Stored items =>
-------------------------
theorem State.startOutput_portBlind (w : CellWrite) : PortBlind (State.startOutput w) := by
  refine State.onQuad_portBlind w fun o => ?_
  exact .reading (·.outputs[o].config) (k := fun y s => match y with
    | none => s.settle w.cell .wrongState 0
    | some c => s.judge w.cell
        (firstRefusal [need (s.outputs[o].state = .stopped) .wrongState,
          need s.banks[c.bank].loading.isNone .inUse, need (s.geometryHolds c) .geometry])
        (State.beginStarting o c)) fun
    | none => State.settle_portBlind w.cell .wrongState 0
    | some c => State.judge_portBlind w.cell
        (fun s => firstRefusal [need (s.outputs[o].state = .stopped) .wrongState,
          need s.banks[c.bank].loading.isNone .inUse, need (s.geometryHolds c) .geometry])
        (State.beginStarting_portBlind o c)

theorem State.stopRunning_portBlind (o : OutId) : PortBlind (State.stopRunning o) := by
  have stopped := State.modifyOutput_portBlind o fun x =>
    { x with state := .stopped, gen := Generator.idle, modes := x.modes.stopped }
  have emptied := (stopped.comp (State.giveUpContexts_portBlind o)).comp
    (State.modifyBuilder_portBlind o LineBuilder.invalidateAll)
  have answered := (emptied.comp (State.takeHead_portBlind o)).comp State.flush_portBlind
  exact answered

theorem State.stopOutput_portBlind (w : CellWrite) : PortBlind (State.stopOutput w) :=
  State.onQuad_portBlind w fun o => State.judge_portBlind w.cell (fun s => need s.outputs[o].live .wrongState)
    (.ite (fun s => s.outputs[o].state = .running) (State.stopRunning_portBlind o)
      (State.modifyOutput_portBlind o fun x => { x with state := .stopped, modes := x.modes.stopped }))

/-- The commands that change an output's modes and mark it (R179 to R182). -/
theorem State.modesCommand_portBlind (o : OutId) (g : Modes → Modes) :
    PortBlind fun s => (s.modifyModes o g).mark (.output o) :=
  (State.modifyModes_portBlind o g).comp (State.mark_portBlind (.output o))

theorem State.setResponse_portBlind (w : CellWrite) : PortBlind (State.setResponse w) :=
  State.onQuad_portBlind w fun o => State.judge_portBlind w.cell
    (fun s => firstRefusal [need s.outputs[o].isConfigured .wrongState, badParam (responseParamBad w)])
    (State.modesCommand_portBlind o _)

theorem State.setSlate_portBlind (w : CellWrite) : PortBlind (State.setSlate w) :=
  State.onQuad_portBlind w fun o => State.judge_portBlind w.cell
    (fun s => firstRefusal [need s.outputs[o].isConfigured .wrongState, badParam (slateParamBad w),
      s.slateOverlap o (slatePageOf w)])
    (State.modesCommand_portBlind o _)

theorem State.forceMode_portBlind (w : CellWrite) : PortBlind (State.forceMode w) :=
  State.onQuad_portBlind w fun o => State.judge_portBlind w.cell
    (fun s => firstRefusal [need s.outputs[o].live .wrongState, badParam (firstBad [(1, (forcedMode w).isSome)])])
    (State.modesCommand_portBlind o _)

theorem State.releaseMode_portBlind (w : CellWrite) : PortBlind (State.releaseMode w) :=
  State.onQuad_portBlind w fun o => State.judge_portBlind w.cell (fun s => need s.outputs[o].live .wrongState)
    (.reading (State.boundState o) fun v => State.modesCommand_portBlind o (Modes.released v))

theorem State.beginLoad_portBlind (k : BankId) (c : CellId) (page : Page) : PortBlind (State.beginLoad k c page) :=
  .raw

theorem State.loadCoefficients_portBlind (w : CellWrite) : PortBlind (State.loadCoefficients w) := by
  unfold State.loadCoefficients
  cases targetBank w with
  | none => exact State.settle_portBlind w.cell .badField 0
  | some k =>
    exact .reading (fun s => firstRefusal [need (!s.bankInUse k && s.banks[k].loading.isNone) .inUse,
        badParam (firstBad [(1, pageOk w.w1)])]) (k := fun r s => match r with
      | some r => s.settle w.cell r.1 r.2
      | none => s.beginLoad k w.cell (w.w1.setWidth 28)) fun
      | some r => State.settle_portBlind w.cell r.1 r.2
      | none => State.beginLoad_portBlind k w.cell _

/-- A word written, and its conflict (R193). -/
theorem State.conflict_portBlind {g : State → State} (clears : PortBlind g) (conflict : State → Bool)
    (same : ∀ (x : WriteEntry) (s : State), conflict (s.withWrite x) = conflict s := by intros; rfl) :
    PortBlind fun s => if conflict s then (g s).setDevice clearConflict else g s :=
  .ite (fun s => conflict s = true) (clears.comp (State.setDevice_portBlind clearConflict)) clears
    (fun x s => by rw [same])

theorem State.clearWord_portBlind (r : RecordSel) (snapshot mask : Conds) :
    PortBlind (State.clearWord r snapshot mask) := by
  cases r with
  | feed f =>
    exact State.conflict_portBlind
      (State.modifyFeed_portBlind f fun x => { x with word := clearedWord x.word snapshot (mask &&& feedConds) })
      fun s => clearConflicts s.feeds[f].word snapshot (mask &&& feedConds)
  | output o =>
    exact State.conflict_portBlind
      (State.modifyOutput_portBlind o fun x => { x with word := clearedWord x.word snapshot (mask &&& outputConds) })
      fun s => clearConflicts s.outputs[o].word snapshot (mask &&& outputConds)
  | device =>
    exact State.conflict_portBlind
      (.reading (·.deviceWord) fun v => State.putDeviceWord_portBlind (clearedWord v snapshot (mask &&& deviceConds)))
      fun s => clearConflicts s.deviceWord snapshot (mask &&& deviceConds)

theorem State.clearConditions_portBlind (w : CellWrite) : PortBlind (State.clearConditions w) := by
  unfold State.clearConditions
  cases selectorOf (field w.w1 0 8) with
  | none => exact State.settle_portBlind w.cell .badField 1
  | some r => exact (State.clearWord_portBlind r _ _).comp (State.settle_portBlind w.cell .done 0)
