/-- The flag table (10_state.md R41); "every instruction form not in this table leaves all four flags
unaffected". A popped flag counts as computed. -/
def flagTable : Instr → FlagRow
  | .adcAR8 _ | .adcAHl | .adcAN8 _ | .addAR8 _ | .addAHl | .addAN8 _ => ⟨.computed, .zero, .computed, .computed⟩
  | .subAR8 _ | .subAHl | .subAN8 _ | .sbcAR8 _ | .sbcAHl | .sbcAN8 _ | .cpAR8 _ | .cpAHl | .cpAN8 _ =>
    ⟨.computed, .one, .computed, .computed⟩
  | .andAR8 _ | .andAHl | .andAN8 _ => ⟨.computed, .zero, .one, .zero⟩
  | .orAR8 _ | .orAHl | .orAN8 _ | .xorAR8 _ | .xorAHl | .xorAN8 _ => ⟨.computed, .zero, .zero, .zero⟩
  | .incR8 _ | .incHlInd => ⟨.computed, .zero, .computed, .kept⟩
  | .decR8 _ | .decHlInd => ⟨.computed, .one, .computed, .kept⟩
  | .addHlR16 _ | .addHlSp => ⟨.kept, .zero, .computed, .computed⟩
  | .addSpE8 _ | .ldHlSpE8 _ => ⟨.zero, .zero, .computed, .computed⟩
  | .bitR8 _ _ | .bitHl _ => ⟨.computed, .zero, .one, .kept⟩
  | .swapR8 _ | .swapHl => ⟨.computed, .zero, .zero, .zero⟩
  | .rlR8 _ | .rlHl | .rlcR8 _ | .rlcHl | .rrR8 _ | .rrHl | .rrcR8 _ | .rrcHl | .slaR8 _ | .slaHl | .sraR8 _
  | .sraHl | .srlR8 _ | .srlHl => ⟨.computed, .zero, .zero, .computed⟩
  | .rla | .rlca | .rra | .rrca => ⟨.zero, .zero, .zero, .computed⟩
  | .ccf => ⟨.kept, .zero, .zero, .complemented⟩
  | .scf => ⟨.kept, .zero, .zero, .one⟩
  | .cpl => ⟨.kept, .one, .one, .kept⟩
  | .daa => ⟨.computed, .kept, .zero, .computed⟩
  | .popAf => ⟨.computed, .computed, .computed, .computed⟩
  | .decR16 _ | .incR16 _ | .resR8 _ _ | .resHl _ | .setR8 _ _ | .setHl _ | .ldR8R8 _ _ | .ldR8N8 _ _
  | .ldR16N16 _ _ | .ldHlR8 _ | .ldHlN8 _ | .ldR8Hl _ | .ldR16A _ | .ldN16A _ | .ldhN8A _ | .ldhCA
  | .ldAR16 _ | .ldAN16 _ | .ldhAN8 _ | .ldhAC | .ldHliA | .ldHldA | .ldAHli | .ldAHld | .callN16 _
  | .callCcN16 _ _ | .jpHl | .jpN16 _ | .jpCcN16 _ _ | .jrE8 _ | .jrCcE8 _ _ | .retCc _ | .ret | .reti
  | .rst _ | .decSp | .incSp | .ldSpN16 _ | .ldN16Sp _ | .ldSpHl | .popR16 _ | .pushAf | .pushR16 _
  | .di | .ei | .halt | .nop | .stop _ | .illegalD3 | .illegalDB | .illegalDD | .illegalE3 | .illegalE4
  | .illegalEB | .illegalEC | .illegalED | .illegalF4 | .illegalFC | .illegalFD => ⟨.kept, .kept, .kept, .kept⟩

/-- The 8-bit registers an instruction may write (10_state.md R40 and the instruction rules). -/
def writtenRegs : Instr → List Reg8
  | .adcAR8 _ | .adcAHl | .adcAN8 _ | .addAR8 _ | .addAHl | .addAN8 _ | .subAR8 _ | .subAHl | .subAN8 _
  | .sbcAR8 _ | .sbcAHl | .sbcAN8 _ | .andAR8 _ | .andAHl | .andAN8 _ | .orAR8 _ | .orAHl | .orAN8 _
  | .xorAR8 _ | .xorAHl | .xorAN8 _ | .rla | .rlca | .rra | .rrca | .daa | .cpl | .ldAR16 _ | .ldAN16 _
  | .ldhAN8 _ | .ldhAC | .popAf => [.a]
  | .incR8 r | .decR8 r | .resR8 _ r | .setR8 _ r | .swapR8 r | .rlR8 r | .rlcR8 r | .rrR8 r | .rrcR8 r
  | .slaR8 r | .sraR8 r | .srlR8 r | .ldR8R8 r _ | .ldR8N8 r _ | .ldR8Hl r => [r]
  | .incR16 p | .decR16 p | .ldR16N16 p _ | .popR16 p => halves p
  | .addHlR16 _ | .addHlSp | .ldHlSpE8 _ | .ldHliA | .ldHldA => [.h, .l]
  | .ldAHli | .ldAHld => [.a, .h, .l]
  | .cpAR8 _ | .cpAHl | .cpAN8 _ | .decHlInd | .incHlInd | .bitR8 _ _ | .bitHl _ | .resHl _ | .setHl _
  | .swapHl | .rlHl | .rlcHl | .rrHl | .rrcHl | .slaHl | .sraHl | .srlHl | .ldHlR8 _ | .ldHlN8 _
  | .ldR16A _ | .ldN16A _ | .ldhN8A _ | .ldhCA | .callN16 _ | .callCcN16 _ _ | .jpHl | .jpN16 _
  | .jpCcN16 _ _ | .jrE8 _ | .jrCcE8 _ _ | .retCc _ | .ret | .reti | .rst _ | .addSpE8 _ | .decSp
  | .incSp | .ldSpN16 _ | .ldN16Sp _ | .ldSpHl | .pushAf | .pushR16 _ | .ccf | .di | .ei | .halt | .nop
  | .scf | .stop _ | .illegalD3 | .illegalDB | .illegalDD | .illegalE3 | .illegalE4 | .illegalEB
  | .illegalEC | .illegalED | .illegalF4 | .illegalFC | .illegalFD => []
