-- ==== Sys2Proof/Machine/Timing.lean ====
section
/-! DEFINITION. The cycle counts of 70_reset_and_hazards.md R331, one cycle being one "CPU cycle at 1MHz" (R330).
They are a property of the instruction, not of the state (10_state.md R38): no meaning reads them (log entry
21). -/

namespace Sys2Proof.Machine

/-- A "Cycles:" line (R330): one figure, "a taken / b untaken", or "-". -/
inductive Cycles where
  | always (n : Nat)
  | branch (taken untaken : Nat)
  | notGiven
  deriving DecidableEq, Repr

/-- The cycles of an instruction (R331). -/
def cycles : Instr → Cycles
  | .adcAR8 _ | .addAR8 _ | .andAR8 _ | .cpAR8 _ | .orAR8 _ | .sbcAR8 _ | .subAR8 _ | .xorAR8 _ => .always 1
  | .adcAHl | .addAHl | .andAHl | .cpAHl | .orAHl | .sbcAHl | .subAHl | .xorAHl => .always 2
  | .adcAN8 _ | .addAN8 _ | .andAN8 _ | .cpAN8 _ | .orAN8 _ | .sbcAN8 _ | .subAN8 _ | .xorAN8 _ => .always 2
  | .decR8 _ | .incR8 _ => .always 1
  | .decHlInd | .incHlInd => .always 3
  | .addHlR16 _ | .decR16 _ | .incR16 _ => .always 2
  | .bitR8 _ _ | .resR8 _ _ | .setR8 _ _ | .swapR8 _ => .always 2
  | .bitHl _ => .always 3
  | .resHl _ | .setHl _ | .swapHl => .always 4
  | .rlR8 _ | .rlcR8 _ | .rrR8 _ | .rrcR8 _ | .slaR8 _ | .sraR8 _ | .srlR8 _ => .always 2
  | .rlHl | .rlcHl | .rrHl | .rrcHl | .slaHl | .sraHl | .srlHl => .always 4
  | .rla | .rlca | .rra | .rrca => .always 1
  | .ldR8R8 _ _ => .always 1
  | .ldR8N8 _ _ => .always 2
  | .ldR16N16 _ _ => .always 3
  | .ldHlR8 _ => .always 2
  | .ldHlN8 _ => .always 3
  | .ldR8Hl _ | .ldR16A _ => .always 2
  | .ldN16A _ => .always 4
  | .ldhN8A _ => .always 3
  | .ldhCA | .ldAR16 _ => .always 2
  | .ldAN16 _ => .always 4
  | .ldhAN8 _ => .always 3
  | .ldhAC | .ldHliA | .ldHldA | .ldAHli | .ldAHld => .always 2
  | .callN16 _ => .always 6
  | .callCcN16 _ _ => .branch 6 3
  | .jpHl => .always 1
  | .jpN16 _ => .always 4
  | .jpCcN16 _ _ => .branch 4 3
  | .jrE8 _ => .always 3
  | .jrCcE8 _ _ => .branch 3 2
  | .retCc _ => .branch 5 2
  | .ret | .reti | .rst _ => .always 4
  | .addHlSp => .always 2
  | .addSpE8 _ => .always 4
  | .decSp | .incSp => .always 2
  | .ldSpN16 _ => .always 3
  | .ldN16Sp _ => .always 5
  | .ldHlSpE8 _ => .always 3
  | .ldSpHl => .always 2
  | .popAf | .popR16 _ => .always 3
  | .pushAf | .pushR16 _ => .always 4
  | .ccf | .cpl | .daa | .di | .ei | .nop | .scf => .always 1
  | .halt | .stop _ => .notGiven
  | .illegalD3 | .illegalDB | .illegalDD | .illegalE3 | .illegalE4 | .illegalEB | .illegalEC | .illegalED
  | .illegalF4 | .illegalFC | .illegalFD => .notGiven

/-- The cycles of an interrupt dispatch (R288, R330; general knowledge of the spec). -/
def dispatchCycles : Nat := 5

/-- Whether a conditional transfer is taken with these flags (R330). -/
def taken (f : Flags) : Instr → Bool
  | .callCcN16 cc _ | .jpCcN16 cc _ | .jrCcE8 cc _ | .retCc cc => f.holds cc
  | _ => true

/-- The cycles that an instruction takes with these flags; none where the sources give no figure. -/
def cyclesWith (f : Flags) (i : Instr) : Option Nat :=
  match cycles i with
  | .always n => some n
  | .branch t u => some (if taken f i then t else u)
  | .notGiven => none

end Sys2Proof.Machine
end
-------------------------
Which lines of the data hold the string "rrcHl"? Return each of them.

  | .rlR8 _ | .rlHl | .rlcR8 _ | .rlcHl | .rrR8 _ | .rrHl | .rrcR8 _ | .rrcHl | .slaR8 _ | .slaHl | .sraR8 _
  | .swapHl | .rlHl | .rlcHl | .rrHl | .rrcHl | .slaHl | .sraHl | .srlHl | .ldHlR8 _ | .ldHlN8 _
  | .rlHl | .rlcHl | .rrHl | .rrcHl | .slaHl | .sraHl | .srlHl => .always 4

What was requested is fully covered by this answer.